Ein spezifisches Gegenmittel gegen Paracetamol ist Acetylcystein, das als Spender von SH-Gruppen dient. Am effektivsten in den ersten 8 Stunden nach der Vergiftung.

Wenn ärztliche Hilfe erforderlich ist?

In mehreren Fällen muss Hilfe gesucht werden:

  • ein Kind, eine schwangere Frau, eine ältere Patientin wurde verletzt;
  • Erbrechen ist unbezwingbar geworden;
  • Blutspuren werden im Erbrochenen festgestellt;
  • Blutungen haben sich entwickelt (von jeder Lokalisation);
  • intensive Tachykardie, Herzrhythmusstörungen werden festgestellt;
  • entwickelte toxische Enzephalopathie (Halluzinationen, Delirium, Orientierungslosigkeit);
  • Das Opfer ist unzugänglich oder hat nur eingeschränkten Zugang zu Kontakt.
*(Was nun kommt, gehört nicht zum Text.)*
-- ==== Sys2Proof/Machine/Host.lean ====
section
/-! DEFINITION. Host.lean: boot, the Sirade Launch Protocol, launch records, memory windows, keys, quotes and fid commands (R317,
R318, R324, R328 to R330, R342 to R348, R352, R355). -/
namespace Sys2Proof.Machine

/-! ### Boot (R342, R343, R345, R347) -/

/-- The key of slot 0 signs a firmware copy (R347). The signature block of an image, at the end of the copy, is PRESUMED for
firmware (log entry 77); the copy of the factory verifies. -/
def fwVerifies (c : FwCopy) : Bool :=
  match c with
  | none => true
  | some (m, n) =>
    let b := Memory.readBytes m 0 n
    let so := n - 520
    decide (520 ≤ n) && zeros b so 8 && sigVerifies Config.siradeKey (b.take so) (b.drop (so + 8))
/-- The outcome of a step at the last boot (R343); a record that was reset reads as passed. -/
def HostUnit.lastRes (u : HostUnit) (n : Nat) : StepRes := (u.record.getD (n - 1) {}).res
/-- The outcome of an optional step, by its last outcome, for what works as usual and what works by the alternate (R343): a step that
passed runs as usual, one that needed its alternate runs that first, and one that failed runs the alternate alone. -/
def stepEnds (last : StepRes) (usual alt : Bool) : StepRes :=
  match last with
  | .pass => if usual then .pass else if alt then .alternate else .fail
  | .alternate => if alt then .alternate else if usual then .pass else .fail
  | .fail => if alt then .alternate else .fail
/-- The outcome of a required step (R342, R343): one that failed last time is run once more. DEDUCED: once more than usual (log
entry 80). -/
def requiredEnds (last : StepRes) (r : Bool × Bool) : StepRes := if r.1 || (last == .fail && r.2) then .pass else .fail
/-- The outcome of a step over all its parts: the worst. -/
def worstOf (l : List StepRes) : StepRes := if l.contains .fail then .fail else if l.contains .alternate then .alternate else .pass
/-- The outcomes of a step's parts: one for every part that is not listed, all of which work, and one for each listed part. -/
def partEnds (last : StepRes) (l : List (Bool × Bool)) : StepRes := worstOf (stepEnds last true true :: l.map fun p => stepEnds last p.1 p.2)
/-- Whether a part of a step fails at last. -/
def partFails (last : StepRes) (p : Bool × Bool) : Bool := stepEnds last p.1 p.2 == .fail
/-- Edges that no training brings up (step 4). -/
def deadEdges (last : StepRes) (r : BootRes) : List (Nat × Nat) :=
  (r.edges.filter fun e => partFails last e.2.2).map fun e => (e.1.toNat, e.2.1.toNat)
/-- Good edges of a die: those to its neighbours on the grid (R16) but for the dead ones; the express modules and links between SW dies
are no edges (R17). -/
def goodEdges (dead : List (Nat × Nat)) (site : Nat) : Nat :=
  ((List.range 4).filter fun n => match linkTo site n with
    | some t => !(dead.any fun e => e == (site, t) || e == (t, site))
    | none => false).length
/-- The die of a dead edge that is marked failed: the one with fewer good edges, the higher site on a tie (Table 15-1). -/
def deadDie (dead : List (Nat × Nat)) (e : Nat × Nat) : Nat :=
  let a := goodEdges dead e.1
  let b := goodEdges dead e.2
  if a < b then e.1 else if b < a then e.2 else max e.1 e.2
/-- The memory parts of step 5 or 6: whether training passes, and whether an alternate does. -/
def memParts (l : List (BitVec 3 × Bool × Bool × Bool)) : List (Bool × Bool) := l.map fun p => (p.2.1, p.2.2.1 || p.2.2.2)
/-- BF dies of which a memory part fails at last. -/
def deadMem (last : StepRes) (l : List (BitVec 3 × Bool × Bool × Bool)) : List Nat :=
  (l.filter fun p => partFails last (p.2.1, p.2.2.1 || p.2.2.2)).map fun p => Config.bfSite p.1.toNat
/-- Dies that boot marks, each with its status: 1 failed, 3 routing-only (Table 15-1). -/
def bootMarks (u : HostUnit) (r : BootRes) : List (Nat × Nat) :=
  let dead := deadEdges (u.lastRes 4) r
  (r.dies.map fun p => (p.1.toNat, if p.2 then 3 else 1)) ++ (dead.map fun e => (deadDie dead e, 1)) ++
  ((deadMem (u.lastRes 5) r.hbm ++ deadMem (u.lastRes 6) r.lpddr).map fun h => (h, 1)) ++
  (((r.mesh.map BitVec.toNat).filter fun h => Config.swSites.contains h).map fun h => (h, 1))
/-- The status of a site (Table 15-2): a fuse stands, and a failed die is no routing-only one. -/
def statusOf (u : HostUnit) (marks : List (Nat × Nat)) (site : Nat) : Nat :=
  if u.fuses.any fun f => f.toNat == site then 2 else if marks.contains (site, 1) then 1 else if marks.contains (site, 3) then 3 else 0
/-- MIX0..MIX6 as step 7 leaves them (R345). -/
def mixOf (status : Nat → Nat) : Vector Dword 7 :=
  Vector.ofFn fun k => dw (((List.range 8).map fun i =>
    let site := 8 * k.val + i
    if site < 50 then ((Config.siteType site).code.toNat + 8 * status site) * 256 ^ i else 0).sum)
/-- The alternate of a memory step: retraining with reduced patterns, at the lower rate where those fail too; a die that is marked. -/
def memAlt (res : StepRes) (l : List (BitVec 3 × Bool × Bool × Bool)) : Option BootAlt :=
  match res with
  | .pass => none
  | .alternate => some (if l.any fun p => !p.2.2.1 then .rate else .patterns)
  | .fail => some .marked
/-- The alternate that an optional step used in this boot, or else the one that the record holds as last used (R343). -/
def HostUnit.altOf (u : HostUnit) (n : Nat) (now : Option BootAlt) : Option BootAlt :=
  now.orElse fun _ => (u.record.getD (n - 1) {}).alt
/-- A step whose alternate is to mark dies (steps 3 and 7): it passes where there is none to mark, and marking always works; after a boot
that needed the alternate it runs that first (R343). The record does not say which dies were marked, so the test names them each
time. -/
def HostUnit.markStep (u : HostUnit) (n : Nat) (none_ : Bool) : BootStep :=
  let e := stepEnds (u.lastRes n) none_ true
  { res := e, alt := u.altOf n (if e = .pass then none else some .marked) }
/-- The eight steps of a boot (Table 15-1). A step whose alternate is to mark a die has needed it where it marks one. -/
def bootSteps (u : HostUnit) (r : BootRes) : List BootStep :=
  let edge := partEnds (u.lastRes 4) (r.edges.map fun e => e.2.2)
  let hbm := partEnds (u.lastRes 5) (memParts r.hbm)
  let lp := partEnds (u.lastRes 6) (memParts r.lpddr)
  let fw := stepEnds (u.lastRes 8) (fwVerifies u.fwA) (fwVerifies u.fwB)
  [{ res := requiredEnds (u.lastRes 1) r.rails }, { res := requiredEnds (u.lastRes 2) r.timing },
   u.markStep 3 r.dies.isEmpty,
   { res := edge, alt := u.altOf 4 (if edge = .pass then none else some (if edge = .fail then .marked else .patterns)) },
   { res := hbm, alt := u.altOf 5 (memAlt hbm r.hbm) }, { res := lp, alt := u.altOf 6 (memAlt lp r.lpddr) },
   u.markStep 7 (r.mesh.all fun h => !Config.swSites.contains h.toNat),
   { res := fw, alt := u.altOf 8 (if fw = .alternate then some .copyB else none) }]
/-- The step at which a boot moors, if it does: a required step that fails, or step 8 when both copies fail (Table 15-1). -/
def moorsAt (l : List BootStep) : Option Nat := [1, 2, 8].find? fun n => (l.getD (n - 1) {}).res == .fail
/-- BOOT (R342, R343): firmware runs the boot steps as the boot record says, as far as one that moors the module; it records them,
fills the mix registers at the end of step 7, and starts or moors. Bring-up sets the package id (R92). -/
def execBoot (r : BootRes) (s : State) : Out :=
  let u := s.host
  if u.boot ≠ .off then ok s
  else
    let steps := bootSteps u r
    let stop := moorsAt steps
    let done := stop.getD 8
    ok { s with
      mix := if 7 ≤ done then mixOf (statusOf u (bootMarks u r)) else s.mix
      pkgid := if 7 ≤ done then r.pkg else s.pkgid
      host := { u with
        boot := if stop.isSome then .moored else .running
        record := steps.take done ++ u.record.drop done
        copyB := if stop.isSome then u.copyB else (steps.getD 7 {}).res == .alternate } }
Es befindet sich in einem unbewussten Zustand.
  • Der Urinausstoß nimmt stark ab.

Abhängig von der Schwere der Erkrankung wird das Opfer ambulant behandelt oder in die toxikologische oder Intensivstation des Krankenhauses eingeliefert, wo eine symptomatische Pharmakotherapie bei Überdosierung durchgeführt wird:

  • Entgiftungsinfusionstherapie zur Verringerung der Toxinkonzentration (Ringer-Lösung, isotonische Natriumchloridlösung);
  • mit der Entwicklung von Blutungen - Ausfüllen des Defizits im zirkulierenden Blutvolumen (Reopolyglyukin, Gemodez), Sauerstoff- und Blutstillungstherapie (Etamsilat, Ditsinon) in schweren Fällen - chirurgischer Eingriff;
  • Antioxidantien - Vitamine E, C;
  • Hepatoprotektoren (Carsil, Essentiale)

Mögliche Konsequenzen

Die Folgen einer akuten und chronischen Überdosierung von Paracetamol können sein:

  • akutes Leberversagen;
  • akutes Nierenversagen;
  • Versagen mehrerer Organe;
  • toxische Enzephalopathie;
  • akute Pankreatitis;
  • Myokarditis;
  • toxisches Lungenödem;
  • Koma, Tod.

Ausbildung: höher, 2004 (GOU VPO "Kursk State Medical University"), Fachgebiet "Allgemeinmedizin", Qualifikation "Doktor". 2008-2012 - Doktorand der Abteilung für klinische Pharmakologie, KSMU, Kandidat für medizinische Wissenschaften (2013, Fachgebiet "Pharmakologie, klinische Pharmakologie"). 2014-2015 - professionelle Umschulung, Spezialität "Management in Education", FSBEI HPE "KSU".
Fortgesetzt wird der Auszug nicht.